To do: Your answer must consist of every line from the data below that includes the word "pLeaf".

Input data:
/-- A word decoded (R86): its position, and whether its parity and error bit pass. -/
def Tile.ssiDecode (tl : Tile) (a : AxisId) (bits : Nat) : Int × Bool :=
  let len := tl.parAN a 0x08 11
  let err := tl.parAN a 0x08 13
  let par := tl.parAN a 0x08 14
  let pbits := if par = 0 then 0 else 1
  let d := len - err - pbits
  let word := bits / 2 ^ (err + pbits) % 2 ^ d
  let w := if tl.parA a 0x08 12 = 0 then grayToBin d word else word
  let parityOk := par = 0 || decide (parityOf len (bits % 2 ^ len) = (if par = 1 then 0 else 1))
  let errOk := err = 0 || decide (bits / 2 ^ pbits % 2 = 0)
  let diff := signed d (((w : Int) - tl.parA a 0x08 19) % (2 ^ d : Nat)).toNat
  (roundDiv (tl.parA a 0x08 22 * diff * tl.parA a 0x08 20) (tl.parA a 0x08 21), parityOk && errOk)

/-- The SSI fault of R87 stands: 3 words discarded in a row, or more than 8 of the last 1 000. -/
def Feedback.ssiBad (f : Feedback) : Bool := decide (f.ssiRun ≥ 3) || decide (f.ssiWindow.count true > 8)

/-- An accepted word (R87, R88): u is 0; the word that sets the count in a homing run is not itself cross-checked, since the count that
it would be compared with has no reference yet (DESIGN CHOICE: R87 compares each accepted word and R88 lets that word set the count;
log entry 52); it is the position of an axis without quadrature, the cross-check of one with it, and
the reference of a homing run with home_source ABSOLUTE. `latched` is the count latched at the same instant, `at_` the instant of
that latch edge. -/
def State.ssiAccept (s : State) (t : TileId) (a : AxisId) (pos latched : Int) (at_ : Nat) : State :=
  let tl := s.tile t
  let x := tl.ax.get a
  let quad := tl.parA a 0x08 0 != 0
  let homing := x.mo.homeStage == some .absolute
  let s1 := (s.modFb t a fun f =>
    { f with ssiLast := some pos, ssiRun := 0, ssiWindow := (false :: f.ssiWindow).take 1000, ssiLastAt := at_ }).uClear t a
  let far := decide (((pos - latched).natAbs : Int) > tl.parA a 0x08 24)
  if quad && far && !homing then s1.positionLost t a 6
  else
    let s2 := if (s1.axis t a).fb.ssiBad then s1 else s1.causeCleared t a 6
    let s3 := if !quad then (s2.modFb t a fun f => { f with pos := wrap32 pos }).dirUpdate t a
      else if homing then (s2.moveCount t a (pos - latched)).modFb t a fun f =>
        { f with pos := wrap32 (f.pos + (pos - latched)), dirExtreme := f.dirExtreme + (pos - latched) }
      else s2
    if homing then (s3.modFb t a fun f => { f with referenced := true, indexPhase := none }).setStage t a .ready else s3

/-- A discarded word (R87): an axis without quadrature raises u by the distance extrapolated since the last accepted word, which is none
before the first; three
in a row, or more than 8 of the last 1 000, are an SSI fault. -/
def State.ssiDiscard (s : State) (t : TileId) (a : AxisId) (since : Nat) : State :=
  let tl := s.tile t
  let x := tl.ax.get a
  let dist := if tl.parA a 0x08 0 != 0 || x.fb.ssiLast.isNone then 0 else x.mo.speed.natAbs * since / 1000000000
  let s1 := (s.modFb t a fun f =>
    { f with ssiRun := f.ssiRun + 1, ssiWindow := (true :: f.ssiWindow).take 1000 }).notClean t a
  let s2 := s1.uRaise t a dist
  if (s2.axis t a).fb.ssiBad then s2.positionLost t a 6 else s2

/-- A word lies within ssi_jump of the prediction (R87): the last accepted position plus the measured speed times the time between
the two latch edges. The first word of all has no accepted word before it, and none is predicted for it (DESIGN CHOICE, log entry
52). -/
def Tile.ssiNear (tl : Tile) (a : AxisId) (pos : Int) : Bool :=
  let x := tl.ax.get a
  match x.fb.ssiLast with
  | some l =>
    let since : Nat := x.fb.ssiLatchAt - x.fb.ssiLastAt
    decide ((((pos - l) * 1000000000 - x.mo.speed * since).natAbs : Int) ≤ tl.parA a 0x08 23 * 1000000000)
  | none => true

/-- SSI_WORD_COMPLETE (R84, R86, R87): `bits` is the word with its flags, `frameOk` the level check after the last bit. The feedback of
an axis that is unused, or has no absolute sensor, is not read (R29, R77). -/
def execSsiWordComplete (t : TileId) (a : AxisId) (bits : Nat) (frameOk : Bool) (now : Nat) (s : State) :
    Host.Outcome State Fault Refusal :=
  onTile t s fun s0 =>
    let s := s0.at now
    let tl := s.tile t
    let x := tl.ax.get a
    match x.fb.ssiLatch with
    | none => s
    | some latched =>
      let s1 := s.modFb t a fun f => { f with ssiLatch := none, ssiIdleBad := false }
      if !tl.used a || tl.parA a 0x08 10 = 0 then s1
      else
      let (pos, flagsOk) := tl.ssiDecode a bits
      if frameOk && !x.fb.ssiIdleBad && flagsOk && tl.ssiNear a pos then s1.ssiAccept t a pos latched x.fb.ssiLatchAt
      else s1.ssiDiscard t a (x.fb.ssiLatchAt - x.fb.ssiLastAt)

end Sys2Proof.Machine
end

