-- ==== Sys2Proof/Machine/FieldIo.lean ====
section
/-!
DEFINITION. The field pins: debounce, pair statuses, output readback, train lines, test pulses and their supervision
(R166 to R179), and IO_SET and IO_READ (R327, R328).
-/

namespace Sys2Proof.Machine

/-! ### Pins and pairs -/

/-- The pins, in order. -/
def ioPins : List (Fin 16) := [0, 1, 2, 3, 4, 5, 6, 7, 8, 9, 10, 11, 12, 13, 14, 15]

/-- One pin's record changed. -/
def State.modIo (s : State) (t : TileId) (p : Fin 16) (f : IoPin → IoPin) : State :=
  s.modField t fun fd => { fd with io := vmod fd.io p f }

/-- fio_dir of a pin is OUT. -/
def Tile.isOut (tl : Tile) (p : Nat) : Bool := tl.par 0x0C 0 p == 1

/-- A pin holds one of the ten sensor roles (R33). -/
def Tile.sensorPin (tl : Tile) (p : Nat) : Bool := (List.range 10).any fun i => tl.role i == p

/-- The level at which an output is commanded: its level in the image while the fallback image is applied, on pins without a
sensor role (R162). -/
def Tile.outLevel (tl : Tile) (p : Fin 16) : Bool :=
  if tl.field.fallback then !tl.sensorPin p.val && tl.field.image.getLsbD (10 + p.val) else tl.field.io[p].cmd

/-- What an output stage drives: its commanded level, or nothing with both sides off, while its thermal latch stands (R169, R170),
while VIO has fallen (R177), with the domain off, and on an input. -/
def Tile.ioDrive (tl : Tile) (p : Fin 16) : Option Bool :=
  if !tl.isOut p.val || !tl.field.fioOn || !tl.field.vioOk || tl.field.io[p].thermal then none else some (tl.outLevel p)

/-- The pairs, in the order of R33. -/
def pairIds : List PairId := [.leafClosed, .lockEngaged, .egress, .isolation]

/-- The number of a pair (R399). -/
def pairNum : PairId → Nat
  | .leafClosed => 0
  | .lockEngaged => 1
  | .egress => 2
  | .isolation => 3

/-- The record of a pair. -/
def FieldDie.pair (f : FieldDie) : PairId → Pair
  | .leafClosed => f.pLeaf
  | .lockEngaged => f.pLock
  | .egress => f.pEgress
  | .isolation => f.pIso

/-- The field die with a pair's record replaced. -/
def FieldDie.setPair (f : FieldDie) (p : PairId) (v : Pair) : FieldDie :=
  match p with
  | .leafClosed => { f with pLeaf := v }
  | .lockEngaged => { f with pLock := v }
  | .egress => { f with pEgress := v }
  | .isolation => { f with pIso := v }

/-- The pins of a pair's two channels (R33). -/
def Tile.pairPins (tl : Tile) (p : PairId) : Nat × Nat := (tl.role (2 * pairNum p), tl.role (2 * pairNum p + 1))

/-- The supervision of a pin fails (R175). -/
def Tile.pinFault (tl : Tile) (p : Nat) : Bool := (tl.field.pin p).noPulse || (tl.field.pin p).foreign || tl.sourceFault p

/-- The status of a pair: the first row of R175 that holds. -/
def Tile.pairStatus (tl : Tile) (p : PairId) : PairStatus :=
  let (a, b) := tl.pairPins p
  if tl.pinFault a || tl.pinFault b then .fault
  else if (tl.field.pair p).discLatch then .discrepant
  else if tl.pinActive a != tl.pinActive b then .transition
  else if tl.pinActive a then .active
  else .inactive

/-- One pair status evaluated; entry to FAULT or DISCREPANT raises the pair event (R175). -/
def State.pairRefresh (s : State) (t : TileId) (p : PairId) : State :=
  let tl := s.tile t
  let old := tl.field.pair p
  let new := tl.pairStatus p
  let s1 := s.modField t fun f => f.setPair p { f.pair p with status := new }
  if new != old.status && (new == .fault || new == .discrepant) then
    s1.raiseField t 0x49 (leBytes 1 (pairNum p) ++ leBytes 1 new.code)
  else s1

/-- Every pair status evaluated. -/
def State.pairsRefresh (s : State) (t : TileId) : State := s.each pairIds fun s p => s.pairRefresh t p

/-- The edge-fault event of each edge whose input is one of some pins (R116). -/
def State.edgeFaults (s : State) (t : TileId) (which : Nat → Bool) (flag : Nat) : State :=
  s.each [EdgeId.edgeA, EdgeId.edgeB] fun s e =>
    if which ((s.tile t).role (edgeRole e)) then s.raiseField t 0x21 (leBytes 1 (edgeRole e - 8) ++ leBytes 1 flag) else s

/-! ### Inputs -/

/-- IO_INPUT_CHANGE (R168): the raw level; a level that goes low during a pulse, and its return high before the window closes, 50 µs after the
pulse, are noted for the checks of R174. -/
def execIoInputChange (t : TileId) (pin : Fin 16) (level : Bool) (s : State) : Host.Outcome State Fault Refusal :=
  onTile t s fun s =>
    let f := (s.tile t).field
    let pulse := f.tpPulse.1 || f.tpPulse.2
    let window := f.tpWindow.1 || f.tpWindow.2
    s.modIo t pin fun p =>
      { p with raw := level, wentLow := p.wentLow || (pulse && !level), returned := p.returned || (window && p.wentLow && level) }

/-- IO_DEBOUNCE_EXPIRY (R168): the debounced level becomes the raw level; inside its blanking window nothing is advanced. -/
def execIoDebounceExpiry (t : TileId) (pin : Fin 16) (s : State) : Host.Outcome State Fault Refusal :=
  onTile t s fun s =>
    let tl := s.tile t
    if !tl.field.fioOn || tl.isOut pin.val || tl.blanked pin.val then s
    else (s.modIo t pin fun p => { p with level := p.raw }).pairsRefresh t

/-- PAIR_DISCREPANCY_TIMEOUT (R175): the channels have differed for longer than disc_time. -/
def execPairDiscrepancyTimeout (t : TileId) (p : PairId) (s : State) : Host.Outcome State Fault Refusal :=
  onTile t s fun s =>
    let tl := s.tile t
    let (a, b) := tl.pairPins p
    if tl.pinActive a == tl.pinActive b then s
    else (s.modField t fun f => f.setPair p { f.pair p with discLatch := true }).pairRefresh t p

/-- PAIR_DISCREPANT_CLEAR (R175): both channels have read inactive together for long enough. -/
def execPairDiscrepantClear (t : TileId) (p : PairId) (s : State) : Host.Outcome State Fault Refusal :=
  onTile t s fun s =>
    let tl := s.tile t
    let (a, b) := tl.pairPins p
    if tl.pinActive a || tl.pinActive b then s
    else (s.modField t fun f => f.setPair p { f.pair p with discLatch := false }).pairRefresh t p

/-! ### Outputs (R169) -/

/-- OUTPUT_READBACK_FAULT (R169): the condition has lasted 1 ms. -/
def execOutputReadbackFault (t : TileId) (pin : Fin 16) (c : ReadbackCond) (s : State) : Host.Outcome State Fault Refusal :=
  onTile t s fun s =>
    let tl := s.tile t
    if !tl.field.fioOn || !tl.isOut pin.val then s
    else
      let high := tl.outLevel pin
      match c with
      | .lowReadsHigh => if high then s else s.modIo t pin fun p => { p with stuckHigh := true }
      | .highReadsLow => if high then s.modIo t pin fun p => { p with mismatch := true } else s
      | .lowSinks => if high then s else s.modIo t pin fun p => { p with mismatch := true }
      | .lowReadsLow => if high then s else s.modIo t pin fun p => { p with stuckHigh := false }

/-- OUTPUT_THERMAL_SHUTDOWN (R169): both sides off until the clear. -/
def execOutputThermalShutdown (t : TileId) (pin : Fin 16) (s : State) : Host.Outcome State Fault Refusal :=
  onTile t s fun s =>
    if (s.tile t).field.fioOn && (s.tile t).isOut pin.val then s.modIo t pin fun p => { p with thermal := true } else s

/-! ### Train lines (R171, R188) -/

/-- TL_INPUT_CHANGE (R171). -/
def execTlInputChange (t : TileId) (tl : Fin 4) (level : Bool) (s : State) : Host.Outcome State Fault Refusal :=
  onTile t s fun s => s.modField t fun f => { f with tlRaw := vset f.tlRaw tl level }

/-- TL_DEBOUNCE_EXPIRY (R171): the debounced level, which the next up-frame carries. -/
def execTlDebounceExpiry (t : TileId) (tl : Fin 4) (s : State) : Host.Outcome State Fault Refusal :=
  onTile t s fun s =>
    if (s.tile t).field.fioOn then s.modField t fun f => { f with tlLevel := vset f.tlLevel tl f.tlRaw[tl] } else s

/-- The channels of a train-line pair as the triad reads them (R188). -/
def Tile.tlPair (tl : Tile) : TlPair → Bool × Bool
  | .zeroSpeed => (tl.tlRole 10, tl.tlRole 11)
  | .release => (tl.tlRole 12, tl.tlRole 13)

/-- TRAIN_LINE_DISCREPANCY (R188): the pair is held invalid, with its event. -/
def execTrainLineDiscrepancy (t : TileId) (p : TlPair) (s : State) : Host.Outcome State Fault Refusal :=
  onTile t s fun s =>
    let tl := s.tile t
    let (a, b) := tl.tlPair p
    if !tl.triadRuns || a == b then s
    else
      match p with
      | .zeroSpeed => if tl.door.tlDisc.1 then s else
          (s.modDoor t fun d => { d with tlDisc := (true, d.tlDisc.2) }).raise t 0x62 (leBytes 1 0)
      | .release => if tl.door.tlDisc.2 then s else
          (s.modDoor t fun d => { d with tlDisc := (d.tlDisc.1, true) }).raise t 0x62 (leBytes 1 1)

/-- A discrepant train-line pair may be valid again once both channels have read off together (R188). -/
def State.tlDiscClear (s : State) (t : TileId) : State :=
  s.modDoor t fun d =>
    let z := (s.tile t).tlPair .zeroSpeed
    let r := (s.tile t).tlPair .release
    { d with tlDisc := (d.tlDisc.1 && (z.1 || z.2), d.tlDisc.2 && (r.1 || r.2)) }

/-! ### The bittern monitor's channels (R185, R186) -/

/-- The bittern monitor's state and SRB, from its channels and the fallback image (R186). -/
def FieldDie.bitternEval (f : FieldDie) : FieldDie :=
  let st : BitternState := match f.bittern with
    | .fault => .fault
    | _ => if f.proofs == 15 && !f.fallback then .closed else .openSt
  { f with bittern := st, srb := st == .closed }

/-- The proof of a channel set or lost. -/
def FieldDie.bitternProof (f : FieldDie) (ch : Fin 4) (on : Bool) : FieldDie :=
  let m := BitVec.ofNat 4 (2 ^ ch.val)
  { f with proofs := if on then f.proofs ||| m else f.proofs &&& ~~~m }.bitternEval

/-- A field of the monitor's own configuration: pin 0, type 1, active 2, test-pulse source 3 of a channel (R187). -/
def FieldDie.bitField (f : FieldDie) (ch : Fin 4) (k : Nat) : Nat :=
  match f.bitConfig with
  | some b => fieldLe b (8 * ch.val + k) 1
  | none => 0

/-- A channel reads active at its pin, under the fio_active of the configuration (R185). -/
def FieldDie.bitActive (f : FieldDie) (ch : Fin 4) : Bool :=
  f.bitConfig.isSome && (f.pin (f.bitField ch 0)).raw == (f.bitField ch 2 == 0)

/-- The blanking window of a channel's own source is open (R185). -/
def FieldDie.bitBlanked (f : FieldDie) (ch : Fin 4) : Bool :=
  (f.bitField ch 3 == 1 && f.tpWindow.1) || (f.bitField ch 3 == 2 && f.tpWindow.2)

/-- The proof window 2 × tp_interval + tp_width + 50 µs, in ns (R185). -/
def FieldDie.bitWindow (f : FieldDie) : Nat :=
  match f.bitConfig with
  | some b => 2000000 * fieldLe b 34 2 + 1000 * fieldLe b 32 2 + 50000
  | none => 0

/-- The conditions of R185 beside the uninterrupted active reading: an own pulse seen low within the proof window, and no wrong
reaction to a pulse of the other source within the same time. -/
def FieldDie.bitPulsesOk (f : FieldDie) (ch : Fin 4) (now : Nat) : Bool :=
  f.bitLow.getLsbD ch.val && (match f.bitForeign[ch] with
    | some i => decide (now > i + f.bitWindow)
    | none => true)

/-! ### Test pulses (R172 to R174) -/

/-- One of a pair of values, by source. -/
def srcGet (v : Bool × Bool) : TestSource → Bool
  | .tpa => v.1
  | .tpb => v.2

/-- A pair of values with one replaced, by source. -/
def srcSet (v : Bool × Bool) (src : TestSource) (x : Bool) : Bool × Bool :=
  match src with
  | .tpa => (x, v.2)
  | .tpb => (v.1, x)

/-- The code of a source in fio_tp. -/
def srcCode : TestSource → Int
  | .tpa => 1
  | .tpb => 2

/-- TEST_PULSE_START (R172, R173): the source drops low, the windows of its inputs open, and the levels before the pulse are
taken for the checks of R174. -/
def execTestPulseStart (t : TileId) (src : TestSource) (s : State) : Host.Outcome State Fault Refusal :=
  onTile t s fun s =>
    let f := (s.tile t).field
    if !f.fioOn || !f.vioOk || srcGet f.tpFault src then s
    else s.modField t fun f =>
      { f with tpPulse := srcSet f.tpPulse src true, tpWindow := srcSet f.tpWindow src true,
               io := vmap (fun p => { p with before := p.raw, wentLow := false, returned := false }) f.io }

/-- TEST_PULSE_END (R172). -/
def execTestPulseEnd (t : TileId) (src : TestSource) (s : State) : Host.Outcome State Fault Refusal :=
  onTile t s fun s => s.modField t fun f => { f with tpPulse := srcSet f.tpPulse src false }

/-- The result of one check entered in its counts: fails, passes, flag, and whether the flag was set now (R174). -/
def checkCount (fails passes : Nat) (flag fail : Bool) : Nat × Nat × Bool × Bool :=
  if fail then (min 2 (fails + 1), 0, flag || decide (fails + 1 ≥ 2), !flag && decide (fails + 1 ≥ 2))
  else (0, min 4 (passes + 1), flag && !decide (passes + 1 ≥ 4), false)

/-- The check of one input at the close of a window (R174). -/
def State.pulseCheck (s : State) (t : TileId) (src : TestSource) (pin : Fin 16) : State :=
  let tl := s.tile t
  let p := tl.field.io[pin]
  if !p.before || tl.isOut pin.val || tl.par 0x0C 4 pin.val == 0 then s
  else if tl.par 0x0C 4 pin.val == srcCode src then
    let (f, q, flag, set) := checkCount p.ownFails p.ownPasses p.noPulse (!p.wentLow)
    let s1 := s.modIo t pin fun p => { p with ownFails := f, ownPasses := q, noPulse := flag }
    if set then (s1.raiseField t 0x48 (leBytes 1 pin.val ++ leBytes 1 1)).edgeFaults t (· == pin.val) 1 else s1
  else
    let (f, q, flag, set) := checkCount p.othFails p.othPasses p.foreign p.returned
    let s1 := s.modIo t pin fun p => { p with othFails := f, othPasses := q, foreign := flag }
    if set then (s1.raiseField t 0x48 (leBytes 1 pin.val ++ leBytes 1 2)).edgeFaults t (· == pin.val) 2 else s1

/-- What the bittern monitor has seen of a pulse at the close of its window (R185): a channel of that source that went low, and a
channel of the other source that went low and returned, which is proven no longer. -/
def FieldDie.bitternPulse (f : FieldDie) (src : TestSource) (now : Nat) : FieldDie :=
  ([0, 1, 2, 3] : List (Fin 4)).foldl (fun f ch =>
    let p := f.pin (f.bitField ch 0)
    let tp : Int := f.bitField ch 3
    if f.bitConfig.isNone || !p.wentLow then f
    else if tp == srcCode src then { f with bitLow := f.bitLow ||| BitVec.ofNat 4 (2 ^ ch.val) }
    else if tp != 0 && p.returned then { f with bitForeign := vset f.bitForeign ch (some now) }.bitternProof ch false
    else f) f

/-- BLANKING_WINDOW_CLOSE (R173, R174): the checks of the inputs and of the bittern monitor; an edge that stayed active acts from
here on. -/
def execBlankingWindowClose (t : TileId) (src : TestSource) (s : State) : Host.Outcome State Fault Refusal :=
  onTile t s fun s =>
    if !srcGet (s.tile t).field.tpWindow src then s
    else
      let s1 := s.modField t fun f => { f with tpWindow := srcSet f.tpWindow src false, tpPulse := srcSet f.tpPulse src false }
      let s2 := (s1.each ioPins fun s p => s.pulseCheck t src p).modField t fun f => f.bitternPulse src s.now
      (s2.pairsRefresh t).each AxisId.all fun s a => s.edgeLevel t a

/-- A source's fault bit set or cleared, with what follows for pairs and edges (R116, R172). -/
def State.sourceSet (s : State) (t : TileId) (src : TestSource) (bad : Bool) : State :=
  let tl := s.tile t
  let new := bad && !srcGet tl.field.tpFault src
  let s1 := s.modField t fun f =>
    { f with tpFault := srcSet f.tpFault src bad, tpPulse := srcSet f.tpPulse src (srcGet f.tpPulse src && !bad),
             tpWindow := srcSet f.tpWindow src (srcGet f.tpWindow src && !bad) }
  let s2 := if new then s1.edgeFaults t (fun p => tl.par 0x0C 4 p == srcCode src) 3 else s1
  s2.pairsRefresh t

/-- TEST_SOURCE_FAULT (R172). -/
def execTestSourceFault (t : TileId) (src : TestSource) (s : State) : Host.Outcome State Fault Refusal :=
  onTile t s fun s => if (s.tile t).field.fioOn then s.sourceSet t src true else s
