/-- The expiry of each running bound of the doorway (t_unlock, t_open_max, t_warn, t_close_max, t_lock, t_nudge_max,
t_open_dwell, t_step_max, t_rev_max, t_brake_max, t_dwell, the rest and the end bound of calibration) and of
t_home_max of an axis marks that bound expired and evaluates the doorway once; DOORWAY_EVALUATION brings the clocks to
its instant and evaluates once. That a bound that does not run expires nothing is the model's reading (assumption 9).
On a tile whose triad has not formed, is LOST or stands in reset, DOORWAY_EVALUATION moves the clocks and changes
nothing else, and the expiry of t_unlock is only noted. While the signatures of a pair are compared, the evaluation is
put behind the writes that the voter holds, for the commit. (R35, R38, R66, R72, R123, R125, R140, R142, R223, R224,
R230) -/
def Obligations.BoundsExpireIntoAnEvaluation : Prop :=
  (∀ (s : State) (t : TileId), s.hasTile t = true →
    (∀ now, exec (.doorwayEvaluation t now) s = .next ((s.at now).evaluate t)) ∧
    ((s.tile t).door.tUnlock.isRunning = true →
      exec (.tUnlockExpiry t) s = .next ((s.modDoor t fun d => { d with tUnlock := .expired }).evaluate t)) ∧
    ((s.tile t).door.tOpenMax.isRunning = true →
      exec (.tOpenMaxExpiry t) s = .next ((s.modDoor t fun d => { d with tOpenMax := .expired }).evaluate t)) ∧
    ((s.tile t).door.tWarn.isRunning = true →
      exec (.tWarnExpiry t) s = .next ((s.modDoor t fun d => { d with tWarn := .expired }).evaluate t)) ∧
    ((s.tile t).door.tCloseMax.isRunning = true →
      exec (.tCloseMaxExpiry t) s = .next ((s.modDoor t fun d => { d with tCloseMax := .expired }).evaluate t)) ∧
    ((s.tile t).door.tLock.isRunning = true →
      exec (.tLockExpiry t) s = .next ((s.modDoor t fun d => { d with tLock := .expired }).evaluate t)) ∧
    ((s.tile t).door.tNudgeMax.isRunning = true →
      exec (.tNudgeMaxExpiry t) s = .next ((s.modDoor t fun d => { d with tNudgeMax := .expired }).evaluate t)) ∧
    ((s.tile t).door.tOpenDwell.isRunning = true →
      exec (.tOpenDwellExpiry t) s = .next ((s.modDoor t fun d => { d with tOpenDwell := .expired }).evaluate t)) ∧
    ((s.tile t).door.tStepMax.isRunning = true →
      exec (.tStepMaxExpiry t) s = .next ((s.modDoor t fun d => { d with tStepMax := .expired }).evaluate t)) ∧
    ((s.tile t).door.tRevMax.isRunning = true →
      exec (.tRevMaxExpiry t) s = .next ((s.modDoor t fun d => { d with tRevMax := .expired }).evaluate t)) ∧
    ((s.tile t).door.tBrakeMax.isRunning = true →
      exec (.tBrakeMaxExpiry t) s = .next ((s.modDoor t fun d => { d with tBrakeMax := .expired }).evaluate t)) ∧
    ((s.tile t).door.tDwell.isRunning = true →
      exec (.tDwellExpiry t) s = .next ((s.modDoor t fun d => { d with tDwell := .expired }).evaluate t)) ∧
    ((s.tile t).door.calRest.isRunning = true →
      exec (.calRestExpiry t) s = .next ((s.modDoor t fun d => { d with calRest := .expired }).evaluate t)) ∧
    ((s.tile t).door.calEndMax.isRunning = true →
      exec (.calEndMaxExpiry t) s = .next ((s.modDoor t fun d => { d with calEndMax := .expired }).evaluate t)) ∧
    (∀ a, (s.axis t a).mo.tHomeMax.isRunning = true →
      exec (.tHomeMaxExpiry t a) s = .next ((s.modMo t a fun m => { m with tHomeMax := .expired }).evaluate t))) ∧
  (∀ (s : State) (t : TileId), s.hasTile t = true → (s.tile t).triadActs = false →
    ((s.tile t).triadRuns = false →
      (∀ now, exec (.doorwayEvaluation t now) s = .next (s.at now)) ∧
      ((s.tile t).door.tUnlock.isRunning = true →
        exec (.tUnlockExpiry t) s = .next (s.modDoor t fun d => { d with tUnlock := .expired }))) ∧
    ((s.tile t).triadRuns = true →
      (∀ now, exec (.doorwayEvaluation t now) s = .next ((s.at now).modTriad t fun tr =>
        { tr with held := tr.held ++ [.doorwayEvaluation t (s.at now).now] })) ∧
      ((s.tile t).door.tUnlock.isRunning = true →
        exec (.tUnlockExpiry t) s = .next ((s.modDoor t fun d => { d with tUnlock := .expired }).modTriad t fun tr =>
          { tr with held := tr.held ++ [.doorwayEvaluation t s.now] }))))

Task answer:
  | .leafClosed => f.pLeaf
  | .leafClosed => { f with pLeaf := v }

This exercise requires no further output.